Give the number of lines in the data below that contain "Machine", and only that number.

Top of Dataset records

-- ==== Sys2Proof/Machine/Control.lean ====
section
/-! DEFINITION. The host commands NOP, DIGEST, SETMODE, TOGGLEDIAG and the sequencer operations LOOPBLK, END
(44_control.md). -/

namespace Sys2Proof.Machine

/-- NOP (44_control.md R221): no state changes. -/
def execNop (s : State) : Result := .next s

/-- DIGEST (44_control.md R222). -/
def execDigest (s : State) : Result :=
  .next (
    if s.busy then reject s
    else if Config.maxMsgBytes < s.msgLen.toNat then reject s
    else acceptDigest s)

/-- SETMODE m (44_control.md R225). -/
def execSetmode (m : BitVec 8) (s : State) : Result :=
  .next (if m.toNat ≤ 3 then { s with mode := modeOfCode (m.extractLsb' 0 2) } else reject s)

/-- TOGGLEDIAG (44_control.md R226). -/
def execTogglediag (s : State) : Result := .next { s with diag := !s.diag }

/-- LOOPBLK tgt (44_control.md R231). -/
def execLoopblk (tgt : BitVec 8) (s : State) : Result :=
  if legalTarget tgt then
    .next (if s.bp < s.nblk then { s with upc := tgt } else advance s)
  else .refused .illegalOperand

/-- END (44_control.md R232): upc is unchanged. -/
def execEndRun (s : State) : Result := .next (finishRun s)

end Sys2Proof.Machine
end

Bottom of Dataset records

The completed task: 3